> Work to be completed: Exactly those lines from the one with "def jumpReg (s" through the end of the listing below must be returned, and nothing else.

====== Input data ======

-- ==== Sys2Proof/Machine/Flags.lean ====
section
/-! DEFINITION. The flag register VF: every flag value the spec gives, and the writing of a result and its flag
(10_state.md R23, R24; 40_flow.md R122; 41_alu.md R161, R162). -/

namespace Sys2Proof.Machine

/-- VF is V[15] (10_state.md R21). -/
def vf : RegIdx := 15

/-- 1 when the condition holds, else 0 (00_scope.md R11). -/
def b2u (c : Bool) : Byte := if c then 1 else 0

/-- The carry of a + b: the exact sum exceeds 255 (41_alu.md R156). -/
def carryOut (a b : Byte) : Bool := decide (a.toNat + b.toNat > 255)

/-- No borrow in a - b: a ≥ b (41_alu.md R157, R159). -/
def noBorrow (a b : Byte) : Bool := decide (a.toNat ≥ b.toNat)

/-- The bit a right shift shifts out: bit 0 (41_alu.md R158). -/
def shrOut (a : Byte) : Byte := a &&& 1

/-- The bit a left shift shifts out: bit 7 (41_alu.md R160). -/
def shlOut (a : Byte) : Byte := a >>> 7

namespace State

/-- `V[15] <- b`: the whole byte, whatever it held (10_state.md R24). -/
def setVF (s : State) (b : Byte) : State := s.setV vf b

/-- Vx first and VF last, so that for x = 15 the flag is what VF holds afterwards (40_flow.md R122). -/
def setResult (s : State) (x : RegIdx) (r flag : Byte) : State := (s.setV x r).setVF flag

/-- The result of OR, AND, XOR: VF <- 0 after it, only under LOGIC_VF_RESET = true (41_alu.md R153 to R155). -/
def setLogic (s : State) (x : RegIdx) (r : Byte) : State :=
  if s.cfg.logicVfReset then (s.setV x r).setVF 0 else s.setV x r

end State

end Sys2Proof.Machine
end

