-- ==== Sys2Proof/Machine/Operands.lean ====
section
/-! DEFINITION. The operand forms: zero-extended immediates (30_encoding.md R93) and the operands that a parameter
of 00_scope.md R8 selects. -/

namespace Sys2Proof.Machine

/-- zext_16(nnn) (30_encoding.md R93). -/
def addrOf (nnn : Addr12) : Word := nnn.setWidth 16

/-- zext_16 of a byte (00_scope.md R11). -/
def wordOf (b : Byte) : Word := b.setWidth 16

/-- A register value used as a key or as a hex digit: itself up to 15, and above by the parameter: Undefined with
the opcode, or the low nibble (42_rand_draw_keys.md R196, 44_index_memory.md R242). -/
def digitOf (p : WidePolicy) (op16 : Word) (b : Byte) : Except Fault (Fin 16) :=
  if b.toNat ≤ 15 then .ok (b.extractLsb' 0 4).toFin
  else match p with
    | .fault => .error (.undefined op16)
    | .lowNibble => .ok (b.extractLsb' 0 4).toFin

namespace State

/-- The key that V[x] names, for the instruction whose word is `op16` (42_rand_draw_keys.md R196). -/
def keyIndex (s : State) (op16 : Word) (x : RegIdx) : Except Fault KeyIdx :=
  digitOf s.cfg.keyIndexWide op16 (s.getV x)

/-- key[k] of the snapshot (10_state.md R44). -/
def keyDownAt (s : State) (k : KeyIdx) : Bool := s.key[k]

/-- The digit that V[x] names (44_index_memory.md R242). -/
def fontDigit (s : State) (op16 : Word) (x : RegIdx) : Except Fault (Fin 16) :=
  digitOf s.cfg.fontDigitWide op16 (s.getV x)

/-- The address of a digit's glyph: FONT_BASE +16 5 * d (44_index_memory.md R242). -/
def glyphAddr (s : State) (d : Fin 16) : Word := s.cfg.fontBase + BitVec.ofNat 16 (5 * d.val)

/-- The source of a shift: V[x], or V[y] under SHIFT_SOURCE = vy (41_alu.md R158, R160). -/
def shiftSrc (s : State) (x y : RegIdx) : Byte :=
  match s.cfg.shiftSource with
  | .vx => s.getV x
  | .vy => s.getV y

/-- The register JP V0 adds: V0, or V[nnn[11:8]] under JUMP_OFFSET_REG = vx (40_flow.md R134). -/
def jumpReg (s : State) (nnn : Addr12) : RegIdx :=
  match s.cfg.jumpOffsetReg with
  | .v0 => 0
  | .vx => (nnn.extractLsb' 8 4).toFin

/-- I after a register block move, by LOADSTORE_I (44_index_memory.md R244, R245). -/
def indexAfterBlock (s : State) (x : RegIdx) : Word :=
  match s.cfg.loadStoreI with
  | .unchanged => s.i
  | .plusXPlus1 => s.i + BitVec.ofNat 16 (x.val + 1)
  | .plusX => s.i + BitVec.ofNat 16 x.val

end State

end Sys2Proof.Machine
end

======

> Written solution:
def jumpReg (s : State) (nnn : Addr12) : RegIdx :=
  match s.cfg.jumpOffsetReg with
  | .v0 => 0
  | .vx => (nnn.extractLsb' 8 4).toFin

/-- I after a register block move, by LOADSTORE_I (44_index_memory.md R244, R245). -/
def indexAfterBlock (s : State) (x : RegIdx) : Word :=
  match s.cfg.loadStoreI with
  | .unchanged => s.i
  | .plusXPlus1 => s.i + BitVec.ofNat 16 (x.val + 1)
  | .plusX => s.i + BitVec.ofNat 16 x.val

end State

end Sys2Proof.Machine
end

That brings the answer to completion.